Established for more than a decade in the US, Wisdomtree has
begun to make its offerings available in Europe, including direct listings on
the LSE.
My first investment stemmed from a desire to finally invest directly in a US-focused fund. For several years I’ve been wary of the elevated valuations in the US market, and for several years have missed out on the upward progress of various US indices (although not completely as I have some biotech and global dividend fund exposure to US companies).
Trump’s recent victory and the potential return of fiscal activism prompted an exploration of how to invest in US small cap stocks whilst gaining some dividends. Even allowing for the historically lower payout ratios in the US market, the active funds on offer (e.g. Legg Mason IF Royce US Smaller Companies; Schroder US Smaller Companies) seemed to offer low or non-existent yields.
This is where ETFs come in. Searching for small cap ETFs on justetf.com,
not
only did Wisdomtree’s US Small Cap Dividend ETF outperform other small cap ETFs in the last 12 months, it
also outperformed the above mentioned OEICS even before taking the dividend
into account.
The fund’s most recently quarterly distribution announcement implies an annual yield of about 2%, not huge, but about as much as a US fund is likely to yield without option-generated income enhancement.
That
same justetf.com search on “small caps” led me to Wisdomtree's Emerging Markets Small Cap Dividend ETF.
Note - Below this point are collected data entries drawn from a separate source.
-- ==== Sys2Proof/Machine/Manage.lean ====
section
/-! DEFINITION. The management commands of the mailbox (R343, R391): context table, TLB invalidation, imports, pre-emption, event queues,
debugging, firmware, reset and attestation. -/

namespace Sys2Proof.Machine

/-! ### Commands and responses (R391, Table 11) -/

def cmdWord (c : Cmd) : Nat → Nat
  | 1 => c.w1.toNat | 2 => c.w2.toNat | 3 => c.w3.toNat | 4 => c.w4.toNat | 5 => c.w5.toNat | 6 => c.w6.toNat | 7 => c.w7.toNat | _ => 0

/-- No bit outside the masks of w1 to w7 is set, nor a reserved bit of w0. -/
def cmdLegal (c : Cmd) (masks : List DWord) : Bool :=
  c.hi = 0 && ([c.w1, c.w2, c.w3, c.w4, c.w5, c.w6, c.w7].zipIdx).all (fun x => x.1 &&& ~~~(masks.getD x.2 0) = 0)

/-- The context, the first parameter of most commands. -/
def cmdCtx (c : Cmd) : Nat := c.w1.toNat % 64

/-- The response of a command: 0 done, 1 refused, and a result; vector 0 is signalled after it. -/
def State.respond (s : State) (d code tag status result : Nat) : State :=
  let bytes := bytesOf 8 (code + tag * 2 ^ 16 + status * 2 ^ 32) ++ bytesOf 8 result
  (s.modDev d (fun x => { x with mbox := bytes.zipIdx.foldl (fun (t : Tab Byte) bi => tabSet t (0x40 + bi.2) bi.1) x.mbox })).msi d 0

/-- Carry out a command: refused with no change when a reserved bit is set or `f` refuses it. A device that is down, or that has not yet
answered a command, takes none. The firmware's own commands have no response (R343). -/
def State.command (s : State) (c : Cmd) (code : Nat) (masks : List DWord) (f : State → Option State) : Host.Outcome State Fault Refusal :=
  .next (s.orWait (
    let answer := fun (t : State) (status : Nat) => if c.fw then t else t.respond c.dev code c.tag.toNat status 0
    if !(s.dev c.dev).up || (s.dev c.dev).inval.isSome then s
    else match (if cmdLegal c masks then f s else none) with
      | none => answer s 1
      | some t => answer t 0))

def allBits : DWord := BitVec.allOnes 64

/-! ### The context table (R342, R343) -/

/-- A record image keeps to Table 1 of the isolation chapter. -/
def recordOk (l : List Nat) : Bool :=
  let w := fun (i : Nat) => l.getD i 0
  let depth := [bits (w 17) 0 32, bits (w 17) 32 32, bits (w 18) 0 32, bits (w 18) 32 32]
  bits (w 0) 8 8 = 0 && bits (w 0) 48 16 = 0 && bits (w 1) 0 13 = 0 && bits (w 1) 40 24 = 0 && bits (w 2) 0 7 = 0 && bits (w 2) 49 15 = 0
    && decide (w 3 ≤ 65536) && bits (w 4) 0 6 = 0 && bits (w 4) 49 15 = 0 && bits (w 5) 32 32 = 0 && bits (w 6) 0 2 = 0
    && bits (w 7) 0 7 = 0 && bits (w 7) 49 15 = 0 && bits (w 19) 0 16 = 0 && bits (w 19) 49 15 = 0 && bits (w 20) 32 32 = 0
    && depth.all (fun n => decide (1 ≤ n ∧ n < 2 ^ 31)) && (List.range 11).all (fun i => w (21 + i) = 0)

/-- The firmware's own read of device memory at a PA of an interleaved frame (log 117); none where the PA names no readable byte. -/
def State.firmwareRead (s : State) (d pa n : Nat) : State × Option (List Byte) :=
  (List.range n).foldl (fun (acc : State × Option (List Byte)) i =>
    match acc.2, homeOfPa d (pa + i) false with
    | some l, some key =>
      (match acc.1.hrdNow (blockOf key) { dev := d, ctx := none, agent := 4 * d, pay := 64 } with
       | (t, .ok (x, _)) => (t, some (l ++ [blockByte x (key % 64)]))
       | (t, .error _) => (t, none))
    | _, _ => (acc.1, none)) (s, some [])

/-- The record image that a CTX_WRITE names: at a host PA, or at a device PA when the firmware issues it (R343). -/
def State.ctxImage (s : State) (c : Cmd) : State × Option (List Nat) :=
  if c.fw then
    match s.firmwareRead c.dev (cmdWord c 2) 256 with
    | (t, some l) => (t, some ((List.range 32).map (fun i => ofBytes ((l.drop (8 * i)).take 8))))
    | (t, none) => (t, none)
  else (s, some ((List.range 32).map (fun i => s.hostLoad c.dev (cmdWord c 2 + 8 * i) 8)))

/-- CTX_WRITE (R343): a context that becomes valid starts with an empty push window and empty buckets. -/
def execCtxWrite (c : Cmd) (s : State) : Host.Outcome State Fault Refusal :=
  s.command c 1 [0x3F, allBits] (fun s =>
    let d := c.dev
    match s.ctxImage c with
    | (_, none) => none
    | (s, some img) =>
    if !recordOk img then none
    else
      let born := img.getD 0 0 % 2 = 1 && !s.ctxValid d (cmdCtx c)
      let s1 := s.modDev d (fun x => { x with
        ctxs := tabSet x.ctxs (cmdCtx c) (img.map (BitVec.ofNat 64))
        wins := if born then tabErase x.wins (cmdCtx c) else x.wins })
      some (if born then (List.range 4).foldl (fun (t : State) i => t.modDie (4 * d + i) (fun x => { x with level := tabErase x.level (cmdCtx c) })) s1 else s1))

/-- CTX_DESTROY (R343, R368): the kill, then Valid is cleared. -/
def execCtxDestroy (c : Cmd) (s : State) : Host.Outcome State Fault Refusal :=
  s.command c 2 [0x3F] (fun s =>
    if !s.ctxValid c.dev (cmdCtx c) then some s
    else some ((s.kill c.dev (cmdCtx c) true (fun _ => true) 1).modDev c.dev (fun x => { x with
      ctxs := tabSet x.ctxs (cmdCtx c) ((tabGetD x.ctxs (cmdCtx c) []).modify 0 (fun w => w &&& ~~~1#64)) })))

/-! ### TLB_INVAL (R349) -/

/-- The first and last byte of an entry's page, and of a range. -/
def TlbEntry.lo (e : TlbEntry) : Nat := e.page * pageBytes e.size
def TlbEntry.overlaps (e : TlbEntry) (lo hi : Nat) : Bool := decide (e.lo < hi) && decide (lo < e.lo + pageBytes e.size)

/-- L1 entries of a core that an invalidation of [lo, hi) drops: those that overlap it, and those that overlap a page at its edges that the
filter says is held. -/
def Core.invHit (c : Core) (ctx lo hi : Nat) (e : TlbEntry) : Bool :=
  e.ctx = ctx && (e.overlaps lo hi || [0, 1, 2].any (fun z => [lo, hi - 1].any (fun a =>
    let p := a / pageBytes z
    bloomHit c.bloom (bloomKey ctx z p) && e.overlaps (p * pageBytes z) ((p + 1) * pageBytes z))))

/-- A core drops the L1 entries that an invalidation of [lo, hi) hits, or for `all` clears its filter and drops every entry, so that none is
left that the filter does not show (R349, R350; DESIGN CHOICE, log 115). -/
def Core.inval (c : Core) (ctx : Nat) (all : Bool) (lo hi : Nat) : Core :=
  if all then { c with tlb := [], bloom := 0 } else { c with tlb := c.tlb.filter (fun e => !c.invHit ctx lo hi e) }

/-- Drop entries of a context on a device. -/
def State.invalidate (s : State) (d ctx : Nat) (all : Bool) (lo hi : Nat) : State :=
  let hitL2 := fun (e : TlbEntry) => e.ctx = ctx && (all || e.overlaps lo hi)
  { s with
    clusters := s.clusters.map (fun (x : Nat × Cluster) => if x.1 / 144 = d then (x.1, { x.2 with tlb := x.2.tlb.filter (fun e => !hitL2 e) }) else x)
    cores := s.cores.map (fun (x : Nat × Core) => if devOfCore x.1 = d then (x.1, x.2.inval ctx all lo hi) else x) }

/-- Operations of a context's warps on a device that have gone through translation and are not performed yet: accesses, barrier updates and
monitor requests, and channel operations on their way to their home (R349). `via` says of a core whether an operation of it counts that was
translated through the entries of a kind; one whose translated addresses are several counts with every entry (DESIGN CHOICE, log 75). -/
def State.translated (s : State) (d ctx : Nat) (via : Nat → (TlbEntry → Bool) → Bool) : List Nat :=
  let mine := fun (w : WarpId) (through : TlbEntry → Bool) => w.wg.dev = d && s.ctxOf w = ctx && via (s.coreOf w) through
  (s.accs.filter (fun a => !a.held && a.parts.any (fun p => match p.loc with
      | .spad .. | .pad _ => false
      | .view .. | .decoded .. => mine a.w (fun _ => true)
      | _ => mine a.w (fun e => p.sh || e.hits ctx (a.addrs.getD p.lane 0))))).map (·.id)
    ++ (s.upds.filter (fun u => !u.done && !u.ticket && (match u.bar, u.kind with
        | _, .fired _ => false
        | _, .mon .. => mine u.w (fun _ => true)
        | _, .monx .. => mine u.w (fun _ => true)
        | .home _, _ => mine u.w (fun e => e.hits ctx u.va)
        | _, _ => false))).map (·.id)
    ++ (s.chops.filter (fun o => match o.loc with
        | .held .. | .forwarded _ => mine o.w (fun e => e.hits ctx (chVa o.handle))
        | _ => false)).map (·.id)

/-- L1 entries that a core drops. -/
def State.droppedTlb (s t : State) (core : Nat) : List TlbEntry := (s.coreAt core).tlb.filter (fun e => !(t.coreAt core).tlb.contains e)

/-- The pending TLB_INVAL completes once every operation it waits for has been performed. -/
def State.endInval (s : State) (d : Nat) : State :=
  match (s.dev d).inval with
  | none => s
  | some v =>
    if (s.translated d v.ctx (fun _ _ => true)).any (fun i => v.accs.contains i) then s
    else
      let t := s.modDev d (fun x => { x with inval := none })
      match v.resp with
      | some r => t.respond d 3 (bits r.toNat 16 16) 0 0
      | none => t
Like its US Small Cap Dividend stablemate, this Wisdomtree
ETF is also dividend-weighted rather than market-capitalisation weighted.
In this version of ‘smart beta’, rather than share price performance driving the index weighting of individual stocks within the proprietary index through which the ETF’s holdings are calibrated, Wisdomtree weights each holding according to its contribution to the overall dividend stream and rebalances with that dividend tilt once a year.
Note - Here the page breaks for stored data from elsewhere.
-- ==== Sys2Proof/Certificates/Slice0/Obligations.lean ====
section
/-! DEFINITION. The statements about the model, for the provers. Each names the rules of spec/ it rests on. -/

open Sys2Proof Sys2Proof.Machine

/-! ### Integer, bit and address instructions (chapter 5) -/

/-- The value an integer operand is read as (R104): the pair, register or immediate under the type of the instruction. -/
abbrev Claims.int (o : Alu) (x : Warp) (a : Src) (l : Nat) : Int := opnd o.ty (x.operand o.ty a l)

/-- A register result that is an exact integer written through `fit` (R104). -/
abbrev Claims.IntResult (i : Instr) (o : Alu) (lat : Nat) (srcs : Deps) (r : Warp → Nat → Int) : Prop :=
  RegResult i o.sw o.d (tyRegs o.ty) lat srcs (fun x l => words2 (fit o.ty (r x l) o.sat))

/-- R108, R110, R113: sums, differences, products, minimum and maximum are exact integers written through `fit`; the completion and the
frame of IADD, IADD3, ISUB, INEG, IABS, IMUL, IMULHI, IMAD, IMAD64, IMIN, IMAX. -/
def Obligations.IntegerArithmetic : Prop := ∀ o : Alu,
  Claims.IntResult (.iadd o) o 8 (deps2 o) (fun x l => Claims.int o x o.a l + Claims.int o x o.b l) ∧
  Claims.IntResult (.isub o) o 8 (deps2 o) (fun x l => Claims.int o x o.a l - Claims.int o x o.b l) ∧
  (∀ negc, Claims.IntResult (.iadd3 o negc) o 8 (deps3 o) (fun x l =>
    Claims.int o x o.a l + Claims.int o x o.b l + (if negc then -1 else 1) * Claims.int o x o.c l)) ∧
  Claims.IntResult (.ineg o) o 8 (Deps.src (tyRegs o.ty) o.a) (fun x l => - Claims.int o x o.a l) ∧
  Claims.IntResult (.iabs o) o 8 (Deps.src (tyRegs o.ty) o.a) (fun x l => |Claims.int o x o.a l|) ∧
  Claims.IntResult (.imul o) o 12 (deps2 o) (fun x l => Claims.int o x o.a l * Claims.int o x o.b l) ∧
  Claims.IntResult (.imad o) o 12 (deps3 o) (fun x l => Claims.int o x o.a l * Claims.int o x o.b l + Claims.int o x o.c l) ∧
  RegResult (.imulhi o) o.sw o.d 1 12 (deps2 o) (fun x l =>
    [BitVec.ofInt 32 (Claims.int o x o.a l * Claims.int o x o.b l / 2 ^ 32)]) ∧
  RegResult (.imad64 o) o.sw o.d 2 12 ((deps2 o).join (Deps.src 2 o.c)) (fun x l =>
    words2 (BitVec.ofInt 64 (Claims.int o x o.a l * Claims.int o x o.b l) + x.lane64 o.c l)) ∧
  (o.sat = false → Claims.IntResult (.imin o) o 8 (deps2 o) (fun x l => min (Claims.int o x o.a l) (Claims.int o x o.b l)) ∧
    Claims.IntResult (.imax o) o 8 (deps2 o) (fun x l => max (Claims.int o x o.a l) (Claims.int o x o.b l)))

/-- R104: `fit` writes a value of the type that is the clamped integer under `.sat` and otherwise equals it modulo 2 to the width; an 8-, 16-
or 32-bit result fills its 32-bit register, sign-extended for a signed type and zero-extended otherwise. -/
abbrev Claims.FitClampsOrWraps : Prop := ∀ (t : Ty) (y : Int) (sat : Bool), t.isInt = true →
  tyMin t ≤ opnd t (fit t y sat) ∧ opnd t (fit t y sat) ≤ tyMax t ∧
  (sat = true → opnd t (fit t y sat) = max (tyMin t) (min (tyMax t) y)) ∧
  (sat = false → (opnd t (fit t y sat) - y) % (2 ^ t.width : Nat) = 0) ∧
  (t.width ≠ 64 → (if tySigned t then ((lo32 (fit t y sat)).toInt = opnd t (fit t y sat)) else ((lo32 (fit t y sat)).toNat : Int) = opnd t (fit t y sat)))

/-- R109: IADDC writes the sum and the carry-out of 32-bit naturals, b complemented under `.sub`, with the carry-in predicate, or 1 under
`.sub` and 0 otherwise; nothing else changes. -/
abbrev Claims.AddWithCarry : Prop := ∀ (o : Alu) (sub : Bool) (q : PReg) (cin : Option PReg), WellFormed (.iaddc o sub q cin) →
  ∀ s c, Ready s c { once := isUniform o.d, sw := o.sw }
    (((deps2 o).join (match cin with | some p => Deps.pred p | none => {})).join (Deps.dst 1 o.d)) →
  let due := c.now + if isUniform o.d then 2 else 8
  let sum := fun (l : Nat) => (c.x.lane o.a l).toNat + (if sub then ~~~(c.x.lane o.b l) else c.x.lane o.b l).toNat
    + (if (match cin with | some p => c.x.predAt p l | none => sub) then 1 else 0)
  Changes (.iaddc o sub q cin) s c (fun y =>
    Wrote c.x y c.x.lanes (deps2 o).lasts o.d 1 due (fun _ l => BitVec.ofNat 32 (sum l)) ∧
    (∀ l, l < 64 → y.predAt q l = if isUniform o.d then decide (2 ^ 32 ≤ sum 0) else if c.x.lanes.getLsbD l then decide (2 ^ 32 ≤ sum l) else c.x.predAt q l) ∧
    DueAt y (match q with | .p r => .p r.toNat | .k r => .k r.toNat) due ∧
    SameRegs c.x y (deps2 o).lasts (vecsOf 1 o.d) (unisOf 1 o.d) ∧ SamePreds c.x y [q] ∧ SameRest c.x y ∧
    Stepped c.now o.sw [] c.x y ∧ y.pc = c.x.pc + 1)

/-- R107, R109: clamping, wrapping and carries. -/
def Obligations.CarriesAndFit : Prop := Claims.FitClampsOrWraps ∧ Claims.AddWithCarry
Again in terms of capital value (excluding dividends) the
Wisdomtree Emerging Markets Small Cap Dividend ETF has outperformed the OEIC I’d
been holding in this area in the last 12 months: Newton Emerging Income (37.51%
versus 24.65% for the Newton Emerging Income W Inc unit class).
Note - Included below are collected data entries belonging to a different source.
/-! ### modUpd -/
@[simp] theorem modUpd_agenda (i : Nat) (f : Upd → Upd) : (modUpd s i f).agenda = s.agenda := rfl
@[simp] theorem modUpd_uses (i : Nat) (f : Upd → Upd) : (modUpd s i f).uses = s.uses := rfl
@[simp] theorem modUpd_stall (i : Nat) (f : Upd → Upd) : (modUpd s i f).stall = s.stall := rfl
@[simp] theorem modUpd_hold (i : Nat) (f : Upd → Upd) : (modUpd s i f).hold = s.hold := rfl
@[simp] theorem modUpd_mover (i : Nat) (f : Upd → Upd) : (modUpd s i f).mover = s.mover := rfl
@[simp] theorem modUpd_heldNow (i : Nat) (f : Upd → Upd) : (modUpd s i f).heldNow = s.heldNow := rfl
@[simp] theorem modUpd_scrubbed (i : Nat) (f : Upd → Upd) : (modUpd s i f).scrubbed = s.scrubbed := rfl
@[simp] theorem modUpd_cut (i : Nat) (f : Upd → Upd) : (modUpd s i f).cut = s.cut := rfl
@[simp] theorem modUpd_cur (i : Nat) (f : Upd → Upd) : (modUpd s i f).cur = s.cur := rfl
@[simp] theorem modUpd_nextId (i : Nat) (f : Upd → Upd) : (modUpd s i f).nextId = s.nextId := rfl
@[simp] theorem modUpd_free (i : Nat) (f : Upd → Upd) : (modUpd s i f).free = s.free := rfl
@[simp] theorem modUpd_domain (i : Nat) (f : Upd → Upd) : (modUpd s i f).domain = s.domain := rfl
@[simp] theorem modUpd_hbm (i : Nat) (f : Upd → Upd) : (modUpd s i f).hbm = s.hbm := rfl
@[simp] theorem modUpd_host (i : Nat) (f : Upd → Upd) : (modUpd s i f).host = s.host := rfl
@[simp] theorem modUpd_blocks (i : Nat) (f : Upd → Upd) : (modUpd s i f).blocks = s.blocks := rfl
@[simp] theorem modUpd_errs (i : Nat) (f : Upd → Upd) : (modUpd s i f).errs = s.errs := rfl
@[simp] theorem modUpd_replicas (i : Nat) (f : Upd → Upd) : (modUpd s i f).replicas = s.replicas := rfl
@[simp] theorem modUpd_l2 (i : Nat) (f : Upd → Upd) : (modUpd s i f).l2 = s.l2 := rfl
@[simp] theorem modUpd_txns (i : Nat) (f : Upd → Upd) : (modUpd s i f).txns = s.txns := rfl
@[simp] theorem modUpd_records (i : Nat) (f : Upd → Upd) : (modUpd s i f).records = s.records := rfl
@[simp] theorem modUpd_lost (i : Nat) (f : Upd → Upd) : (modUpd s i f).lost = s.lost := rfl
@[simp] theorem modUpd_scOrder (i : Nat) (f : Upd → Upd) : (modUpd s i f).scOrder = s.scOrder := rfl
@[simp] theorem modUpd_devs (i : Nat) (f : Upd → Upd) : (modUpd s i f).devs = s.devs := rfl
@[simp] theorem modUpd_dies (i : Nat) (f : Upd → Upd) : (modUpd s i f).dies = s.dies := rfl
@[simp] theorem modUpd_clusters (i : Nat) (f : Upd → Upd) : (modUpd s i f).clusters = s.clusters := rfl
@[simp] theorem modUpd_cores (i : Nat) (f : Upd → Upd) : (modUpd s i f).cores = s.cores := rfl
@[simp] theorem modUpd_wgs (i : Nat) (f : Upd → Upd) : (modUpd s i f).wgs = s.wgs := rfl
@[simp] theorem modUpd_accs (i : Nat) (f : Upd → Upd) : (modUpd s i f).accs = s.accs := rfl
@[simp] theorem modUpd_wbs (i : Nat) (f : Upd → Upd) : (modUpd s i f).wbs = s.wbs := rfl
@[simp] theorem modUpd_drains (i : Nat) (f : Upd → Upd) : (modUpd s i f).drains = s.drains := rfl
@[simp] theorem modUpd_chops (i : Nat) (f : Upd → Upd) : (modUpd s i f).chops = s.chops := rfl
@[simp] theorem modUpd_copies (i : Nat) (f : Upd → Upd) : (modUpd s i f).copies = s.copies := rfl
@[simp] theorem modUpd_convs (i : Nat) (f : Upd → Upd) : (modUpd s i f).convs = s.convs := rfl
@[simp] theorem modUpd_reports (i : Nat) (f : Upd → Upd) : (modUpd s i f).reports = s.reports := rfl

/-! ### dropUpd -/
@[simp] theorem dropUpd_agenda (i : Nat) : (s.dropUpd i).agenda = s.agenda := rfl
@[simp] theorem dropUpd_uses (i : Nat) : (s.dropUpd i).uses = s.uses := rfl
@[simp] theorem dropUpd_stall (i : Nat) : (s.dropUpd i).stall = s.stall := rfl
@[simp] theorem dropUpd_hold (i : Nat) : (s.dropUpd i).hold = s.hold := rfl
@[simp] theorem dropUpd_mover (i : Nat) : (s.dropUpd i).mover = s.mover := rfl
@[simp] theorem dropUpd_heldNow (i : Nat) : (s.dropUpd i).heldNow = s.heldNow := rfl
@[simp] theorem dropUpd_scrubbed (i : Nat) : (s.dropUpd i).scrubbed = s.scrubbed := rfl
@[simp] theorem dropUpd_cut (i : Nat) : (s.dropUpd i).cut = s.cut := rfl
@[simp] theorem dropUpd_cur (i : Nat) : (s.dropUpd i).cur = s.cur := rfl
@[simp] theorem dropUpd_nextId (i : Nat) : (s.dropUpd i).nextId = s.nextId := rfl
@[simp] theorem dropUpd_free (i : Nat) : (s.dropUpd i).free = s.free := rfl
@[simp] theorem dropUpd_domain (i : Nat) : (s.dropUpd i).domain = s.domain := rfl
@[simp] theorem dropUpd_hbm (i : Nat) : (s.dropUpd i).hbm = s.hbm := rfl
@[simp] theorem dropUpd_host (i : Nat) : (s.dropUpd i).host = s.host := rfl
@[simp] theorem dropUpd_blocks (i : Nat) : (s.dropUpd i).blocks = s.blocks := rfl
@[simp] theorem dropUpd_errs (i : Nat) : (s.dropUpd i).errs = s.errs := rfl
@[simp] theorem dropUpd_replicas (i : Nat) : (s.dropUpd i).replicas = s.replicas := rfl
@[simp] theorem dropUpd_l2 (i : Nat) : (s.dropUpd i).l2 = s.l2 := rfl
@[simp] theorem dropUpd_txns (i : Nat) : (s.dropUpd i).txns = s.txns := rfl
@[simp] theorem dropUpd_records (i : Nat) : (s.dropUpd i).records = s.records := rfl
@[simp] theorem dropUpd_lost (i : Nat) : (s.dropUpd i).lost = s.lost := rfl
@[simp] theorem dropUpd_scOrder (i : Nat) : (s.dropUpd i).scOrder = s.scOrder := rfl
@[simp] theorem dropUpd_devs (i : Nat) : (s.dropUpd i).devs = s.devs := rfl
@[simp] theorem dropUpd_dies (i : Nat) : (s.dropUpd i).dies = s.dies := rfl
@[simp] theorem dropUpd_clusters (i : Nat) : (s.dropUpd i).clusters = s.clusters := rfl
@[simp] theorem dropUpd_cores (i : Nat) : (s.dropUpd i).cores = s.cores := rfl
@[simp] theorem dropUpd_wgs (i : Nat) : (s.dropUpd i).wgs = s.wgs := rfl
@[simp] theorem dropUpd_accs (i : Nat) : (s.dropUpd i).accs = s.accs := rfl
@[simp] theorem dropUpd_wbs (i : Nat) : (s.dropUpd i).wbs = s.wbs := rfl
@[simp] theorem dropUpd_drains (i : Nat) : (s.dropUpd i).drains = s.drains := rfl
@[simp] theorem dropUpd_chops (i : Nat) : (s.dropUpd i).chops = s.chops := rfl
@[simp] theorem dropUpd_copies (i : Nat) : (s.dropUpd i).copies = s.copies := rfl
@[simp] theorem dropUpd_convs (i : Nat) : (s.dropUpd i).convs = s.convs := rfl
@[simp] theorem dropUpd_reports (i : Nat) : (s.dropUpd i).reports = s.reports := rfl

/-! ### modCopy -/
@[simp] theorem modCopy_agenda (i : Nat) (f : CopyOp → CopyOp) : (modCopy s i f).agenda = s.agenda := rfl
@[simp] theorem modCopy_uses (i : Nat) (f : CopyOp → CopyOp) : (modCopy s i f).uses = s.uses := rfl
@[simp] theorem modCopy_stall (i : Nat) (f : CopyOp → CopyOp) : (modCopy s i f).stall = s.stall := rfl
@[simp] theorem modCopy_hold (i : Nat) (f : CopyOp → CopyOp) : (modCopy s i f).hold = s.hold := rfl
@[simp] theorem modCopy_mover (i : Nat) (f : CopyOp → CopyOp) : (modCopy s i f).mover = s.mover := rfl
@[simp] theorem modCopy_heldNow (i : Nat) (f : CopyOp → CopyOp) : (modCopy s i f).heldNow = s.heldNow := rfl
@[simp] theorem modCopy_scrubbed (i : Nat) (f : CopyOp → CopyOp) : (modCopy s i f).scrubbed = s.scrubbed := rfl
@[simp] theorem modCopy_cut (i : Nat) (f : CopyOp → CopyOp) : (modCopy s i f).cut = s.cut := rfl
@[simp] theorem modCopy_cur (i : Nat) (f : CopyOp → CopyOp) : (modCopy s i f).cur = s.cur := rfl
@[simp] theorem modCopy_nextId (i : Nat) (f : CopyOp → CopyOp) : (modCopy s i f).nextId = s.nextId := rfl
@[simp] theorem modCopy_free (i : Nat) (f : CopyOp → CopyOp) : (modCopy s i f).free = s.free := rfl
@[simp] theorem modCopy_domain (i : Nat) (f : CopyOp → CopyOp) : (modCopy s i f).domain = s.domain := rfl
@[simp] theorem modCopy_hbm (i : Nat) (f : CopyOp → CopyOp) : (modCopy s i f).hbm = s.hbm := rfl
@[simp] theorem modCopy_host (i : Nat) (f : CopyOp → CopyOp) : (modCopy s i f).host = s.host := rfl
@[simp] theorem modCopy_blocks (i : Nat) (f : CopyOp → CopyOp) : (modCopy s i f).blocks = s.blocks := rfl
@[simp] theorem modCopy_errs (i : Nat) (f : CopyOp → CopyOp) : (modCopy s i f).errs = s.errs := rfl
@[simp] theorem modCopy_replicas (i : Nat) (f : CopyOp → CopyOp) : (modCopy s i f).replicas = s.replicas := rfl
@[simp] theorem modCopy_l2 (i : Nat) (f : CopyOp → CopyOp) : (modCopy s i f).l2 = s.l2 := rfl
@[simp] theorem modCopy_txns (i : Nat) (f : CopyOp → CopyOp) : (modCopy s i f).txns = s.txns := rfl
@[simp] theorem modCopy_records (i : Nat) (f : CopyOp → CopyOp) : (modCopy s i f).records = s.records := rfl
@[simp] theorem modCopy_lost (i : Nat) (f : CopyOp → CopyOp) : (modCopy s i f).lost = s.lost := rfl
@[simp] theorem modCopy_scOrder (i : Nat) (f : CopyOp → CopyOp) : (modCopy s i f).scOrder = s.scOrder := rfl
@[simp] theorem modCopy_devs (i : Nat) (f : CopyOp → CopyOp) : (modCopy s i f).devs = s.devs := rfl
@[simp] theorem modCopy_dies (i : Nat) (f : CopyOp → CopyOp) : (modCopy s i f).dies = s.dies := rfl
@[simp] theorem modCopy_clusters (i : Nat) (f : CopyOp → CopyOp) : (modCopy s i f).clusters = s.clusters := rfl
@[simp] theorem modCopy_cores (i : Nat) (f : CopyOp → CopyOp) : (modCopy s i f).cores = s.cores := rfl
@[simp] theorem modCopy_wgs (i : Nat) (f : CopyOp → CopyOp) : (modCopy s i f).wgs = s.wgs := rfl
@[simp] theorem modCopy_accs (i : Nat) (f : CopyOp → CopyOp) : (modCopy s i f).accs = s.accs := rfl
@[simp] theorem modCopy_wbs (i : Nat) (f : CopyOp → CopyOp) : (modCopy s i f).wbs = s.wbs := rfl
@[simp] theorem modCopy_drains (i : Nat) (f : CopyOp → CopyOp) : (modCopy s i f).drains = s.drains := rfl
@[simp] theorem modCopy_chops (i : Nat) (f : CopyOp → CopyOp) : (modCopy s i f).chops = s.chops := rfl
@[simp] theorem modCopy_convs (i : Nat) (f : CopyOp → CopyOp) : (modCopy s i f).convs = s.convs := rfl
@[simp] theorem modCopy_upds (i : Nat) (f : CopyOp → CopyOp) : (modCopy s i f).upds = s.upds := rfl
@[simp] theorem modCopy_reports (i : Nat) (f : CopyOp → CopyOp) : (modCopy s i f).reports = s.reports := rfl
With this ETF having switched to a twice yearly dividend
payment pattern it’s hard to judge how comparatively income-generative it will
be, but I’m prepared to experiment.
I still have some reservations:
- The dividend payment policy of ETFs is a little opaque: do
they pay out all the dividends received like OEICs? Do they have revenue
reserves like investment trusts?
- Each of these ETF portfolios being so market-embracing (709
stocks in the US Small Cap ETF and 592 stocks in the emerging small cap ETF) means
the portfolios doubtless contain some of last year’s successes and next year’s relative
failures until the next rebalance.
It is impossible to know in advance whether the recent outperformance in these two cases will persist, but the combination of lower
charges, the absence of platform fees, and the liquidity of immediate trading on
the open market merit at least this experimental foray.
Indeed my ongoing search for ‘value’ investments in what
will become the small ‘growth’ portion of my post-retirement portfolio is
leading me towards the ETF offerings in this area, which will be the subject of
a future post.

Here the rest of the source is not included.